Julie Lamb, Senior Editor

About the Author Julie Lamb, Senior Editor

Julie joined Smarter Analyst across the world- all the way from Louisville, Kentucky- where she graduated with a Bachelor of Arts in English with a focus on creative writing from the University of Louisville.

A Glimpse into the Mast Therapeutics Inc (MSTX) and Savara Merger

Mast Therapeutics Inc (NYSEMKT:MSTX) and Savara, a privately held pharmaceutical firm aimed at treating rare respiratory diseases captivated the attention of investors in the biotech sector after announcing a merger to become combined company Savara Inc.

For Laidlaw analyst Yale Jen, this merger is a strategic step forward for MSTX. Though the analyst comments from the sidelines, he is cautiously optimistic, and believes investors should take the news in stride.

Jen asserts, “We view the merger to Savara positively because it potentially provides an attractive opportunity for the current MSTX shareholders to become part of a company that owns a relatively risk-balanced and clinically advanced product pipeline. As such, share-value of current MSTX shareholders could potentially appreciate.”

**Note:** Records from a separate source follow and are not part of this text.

/-! ### Cluster transmission -/

/-- A free transmitter takes the response first, then the eligible notice of highest level and lowest fault number,
then a forwarded frame, the beacon last; where there is none it stays free. Nothing but the attempt changes (R149,
R159). The frames it forms on the part's own identifiers, each of 8 bytes: the response with its code, result and data,
the notice with its fault's state, the beacon with the ride, the band, the lamps and the clock, each with the summary
byte of that moment (R150, R161, R163, R164, R193, sections 12.1 to 12.3). The selector at the end of the event is the
model's choice (log 1). -/
def Obligations.SelectorTakesHighestItem : Prop :=
  ∀ s : State, runSelector s = { s with tx := { s.tx with attempt := (runSelector s).tx.attempt } } ∧
    (transmitterFree s = false → runSelector s = s) ∧
    (transmitterFree s = true →
      let eligible (f : Fin 64) : Prop := s.tx.notices.at f = true ∧ s.ride.state ≠ .configure ∧
        s.tx.noticeLevel ≤ levelOf s f ∧
        ∀ d, s.tables.faults.at f = some d → s.tx.enables.has d.group = true
      let own (n : Nat) : CanId := BitVec.ofNat 11 (0x7C0 + 4 * s.strap.val + n)
      let present (g : Group) : Prop :=
        ∃ f d, s.tables.faults.at f = some d ∧ d.group = g ∧ (s.faultRt.at f).verdict = .failing
      let flags (f : Fin 64) : Nat := (if (s.faultRt.at f).failed then 2 else 0) +
        match s.tables.faults.at f with
        | none => 0
        | some d => 1 + 4 * d.group.code + 16 * d.level
      let took (i : Item) (fr : Frame) : Prop := (runSelector s).tx.attempt = some ⟨fr, i, false⟩
      ∃ summary : Byte,
      ((summary.getLsbD 0 = true ↔ present .engine) ∧ (summary.getLsbD 1 = true ↔ present .brake) ∧
        (summary.getLsbD 2 = true ↔ present .network) ∧ (summary.getLsbD 3 = true ↔ present .monitor) ∧
        summary.getLsbD 4 = s.memory.full ∧ summary.getLsbD 5 = s.store.storeLost ∧
        summary.getLsbD 6 = s.mgmt.unconfigured ∧
        (summary.getLsbD 7 = true ↔ s.ride.state = .configure)) ∧
      (∀ r, s.tx.response = some r → r.data.length ≤ 5 → took .response ⟨own 1,
        [r.code, byteOf r.result.code, summary, r.data.getD 0 0, r.data.getD 1 0, r.data.getD 2 0,
          r.data.getD 3 0, r.data.getD 4 0]⟩) ∧
      (s.tx.response.isSome = true → ∃ fr, took .response fr) ∧
      (∀ f, s.tx.response = none → eligible f →
        (∀ g, eligible g → levelOf s g < levelOf s f ∨ levelOf s g = levelOf s f ∧ f ≤ g) →
        took (.notice f) ⟨own 2,
          [byteOf (f.val + 1), summary, byteOf (flags f), byteOf (verdictOf s f).code,
            (match recordOf s f with | none => 0 | some r => byteOf r.status.code),
            (match recordOf s f with | none => 0 | some r => byteOf r.occurrences), 0, 0]⟩) ∧
      (s.tx.response = none → (∀ f, ¬eligible f) →
        (∀ w fr, s.passThrough = false → s.tx.slots.at w = some fr →
          (∀ v gr, s.tx.slots.at v = some gr → fr.id < gr.id ∨ fr.id = gr.id ∧ w ≤ v) →
          (runSelector s).tx.attempt = some ⟨fr, .slot w, false⟩) ∧
        (∀ fr rest, s.passThrough = true → s.tx.queue = fr :: rest →
          (runSelector s).tx.attempt = some ⟨fr, .queueHead, false⟩) ∧
        ((if s.passThrough then s.tx.queue = [] else ∀ w, s.tx.slots.at w = none) →
          (s.tx.beaconDue = true → took .beacon ⟨own 3,
            [summary, byteOf s.ride.state.code, byteOf s.ride.band.code,
              byteOf (s.lamps.engine.displayed.code + 4 * s.lamps.abs.displayed.code),
              byteOf s.memory.records.length, byteOf (min (s.ride.clockTicks / 1000) 65535),
              byteOf (min (s.ride.clockTicks / 1000) 65535 / 256), 0]⟩) ∧
          (s.tx.beaconDue = false → runSelector s = s))))

/-- A successful attempt lowers the error count and completes its item: the response empties the slot and the
inbox, a notice or the beacon without a resend mark clears its flag, a forwarded frame leaves its slot or the
queue; an item that is gone is completed no more; then the selector runs (R151). The selector at the end of the
event, the item that is gone and the beacon's resend mark are the model's choices (logs 1, 16, 20). -/
def Obligations.AttemptSuccessCompletesItem : Prop :=
  ∀ (s : State) (a : Attempt), s.inReset = false → s.tx.attempt = some a →
    ∃ u, exec .attemptSuccess s = .next (runSelector u) ∧
    u = { s with tx := u.tx, mgmt := u.mgmt } ∧ u.tx.attempt = none ∧
    u.tx.errorCount = s.tx.errorCount - 1 ∧
    (a.item = .response → u.tx.response = none ∧ u.mgmt = { s.mgmt with inbox := .empty }) ∧
    (a.item ≠ .response → u.tx.response = s.tx.response ∧ u.mgmt = s.mgmt) ∧
    (∀ f, u.tx.notices.at f =
      (s.tx.notices.at f && !(decide (a.item = .notice f) && !a.resend))) ∧
    (∀ w, u.tx.slots.at w = if a.item = .slot w then none else s.tx.slots.at w) ∧
    (u.tx.queue = if a.item = .queueHead then s.tx.queue.tail else s.tx.queue) ∧
    (u.tx.beaconDue = (s.tx.beaconDue && !(decide (a.item = .beacon) && !a.resend))) ∧
    u.tx.beaconTimer = s.tx.beaconTimer ∧ u.tx.offline = s.tx.offline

Canaccord analyst John Newman likewise reveals an affirmative view on the merger, recognizing a “strong synergy with Savara inhaled assets for AIR-001,” and lauding the collaborative partnership.

MSTX CEO and Director Brian Culley specifically chose to join forces with Savara to  “a diversified pipeline,” which will set the biotech firm in motion for accelerated short-term as well as long-term growth.

“We are excited for the prospects of the combined company and believe that Savara’s management team is well equipped to advance the pipeline toward regulatory approvals and commercialization in the US and EU,” affirms Culley.

From the Savara side of the alliance, Chairman and CEO Rob Neville sees the deal as “transformative” and looks forward to further broadening his firm’s pipeline of inhalation therapies.

Neville adds, “AeroVanc and Molgradex are orphan-designated product candidates in late-stage development, and we see Mast’s AIR001 program potentially adding significant value to our pipeline with a modest capital outlay in 2017. We believe the favorable risk profile of our product candidates combined with their market potential provides a unique opportunity for Savara to become the next breakout company in orphan pulmonary diseases.”

Savara brings two key drugs to the table: AeroVanc, an inhaled dry-powder vancomycin aimed to treat Methicillin-resistant Staphylococcus aureus (MRSA) infection in cystic fibrosis patients, and Molgradex, a drug designed to treat pulmonary alveolar proteinosis (PAP).

Combined with MSTX’s AIR001, an inhaled sodium nitrite solution for patients suffering from heart failure with preserved ejection fraction (HFpEF), the merged company will procure a triple threat of inhaled assets.

A notable advantage for Mast from the deal will be to “leverage Savara’s formulation expertise for development going forward,” notes Newman, who looking ahead expects the FDA will “carefully consider” approving AIR001- especially taking into account the agency’s past willingness to green light inhalation therapies.

The Mast-Savara merger is expected to close by the second quarter of 2017, with an AeroVanc Phase III trial anticipated to commence come third quarter of 2017, and a prospective top-line data read-out likely to follow in 2019.